**What is expected**
For the records that follow, please set down exactly the lines between the one holding "theorem floatMoves : Obligations.FloatMoves" and the one holding "Settles O39: behind", inclusive, and only those.

── Data for processing

theorem exec_fmovs_on : exec (.fmovs rd rs2) s = fpComplete 0 (s.setF rd (s.fr rs2)) s := fpEnabled_on hef _
theorem exec_fnegs_on : exec (.fnegs rd rs2) s = fpComplete 0 (s.setF rd (s.fr rs2 ^^^ 0x80000000)) s :=
  fpEnabled_on hef _
theorem exec_fabss_on : exec (.fabss rd rs2) s = fpComplete 0 (s.setF rd (s.fr rs2 &&& 0x7FFFFFFF)) s :=
  fpEnabled_on hef _

end

/-- Settles O38: the three are the shared end `gives_fpMove`; the mask of each leaves the low 31 bits. -/
theorem floatMoves : Obligations.FloatMoves := by
  intro s rd rs2 hef v gets
  simp only [gets, exec_fmovs_on hef, exec_fnegs_on hef, exec_fabss_on hef, v, xor_sign, and_magnitude, sign_append]
  exact ⟨gives_fpMove s rd _, gives_fpMove s rd _, gives_fpMove s rd _⟩

/-! ### Results (R902) -/

/-- Settles O39: behind its guards each is `fpSingle`, whose end `gives_fpSingleResult` says. -/
theorem floatSingleResults : Obligations.FloatSingleResults := by
  intro s rd rs1 rs2 hef single double gets
  have result (op : FpOp) (a b : BitVec 64) (he : (s.compute op a b).2 &&& Fsr.tem s.fsr = 0) :=
    gives_fpEnabled hef (gives_fpSingleResult s rd ((s.compute op a b).1.extractLsb' 0 32) he)
  refine ⟨result _ _ _, result _ _ _, result _ _ _, result _ _ _, result _ _ _, result _ _ _, result _ _ _,
    fun even => ⟨fun he => ?dtos, fun he => ?dtoi⟩⟩
  case dtos => exact gives_evenPair even (result _ _ _ he)
  case dtoi => exact gives_evenPair even (result _ _ _ he)

/-- Settles O40: behind its guards each is `fpDouble`, whose end `gives_fpDoubleResult` says. -/
theorem floatDoubleResults : Obligations.FloatDoubleResults := by
  intro s rd rs1 rs2 hef evenRd single double gets
  have result (op : FpOp) (a b : BitVec 64) (he : (s.compute op a b).2 &&& Fsr.tem s.fsr = 0) :=
    gives_evenPair (s := s) evenRd (gives_fpEnabled hef (gives_fpDoubleResult s rd (s.compute op a b).1 he))
  refine ⟨result _ _ _, result _ _ _, result _ _ _, fun even2 he => gives_evenPair even2 (result _ _ _ he),
    fun even1 even2 => ?binary⟩
  have binary (op : FpOp) (he : (s.compute op (s.fd rs1) (s.fd rs2)).2 &&& Fsr.tem s.fsr = 0) :=
    gives_evenPair (s := s) even1 (gives_evenPair (s := s) even2 (result op _ _ he))
  exact ⟨binary _, binary _, binary _, binary _⟩

/-- Settles O41: behind its guards each is `fpCompare`, whose end `gives_fpCompare` says. -/
theorem floatCompares : Obligations.FloatCompares := by
  intro s rs1 rs2 hef gets
  have result (r : BitVec 2 × BitVec 5) (he : r.2 &&& Fsr.tem s.fsr = 0) :=
    gives_fpEnabled hef (gives_fpCompare s r he)
  refine ⟨result _, result _, fun even1 even2 => ⟨fun he => ?_, fun he => ?_⟩⟩
  · exact gives_evenPair even1 (gives_evenPair even2 (result _ he))
  · exact gives_evenPair even1 (gives_evenPair even2 (result _ he))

────

**Written solution**
theorem floatMoves : Obligations.FloatMoves := by
  intro s rd rs2 hef v gets
  simp only [gets, exec_fmovs_on hef, exec_fnegs_on hef, exec_fabss_on hef, v, xor_sign, and_magnitude, sign_append]
  exact ⟨gives_fpMove s rd _, gives_fpMove s rd _, gives_fpMove s rd _⟩

/-! ### Results (R902) -/

/-- Settles O39: behind its guards each is `fpSingle`, whose end `gives_fpSingleResult` says. -/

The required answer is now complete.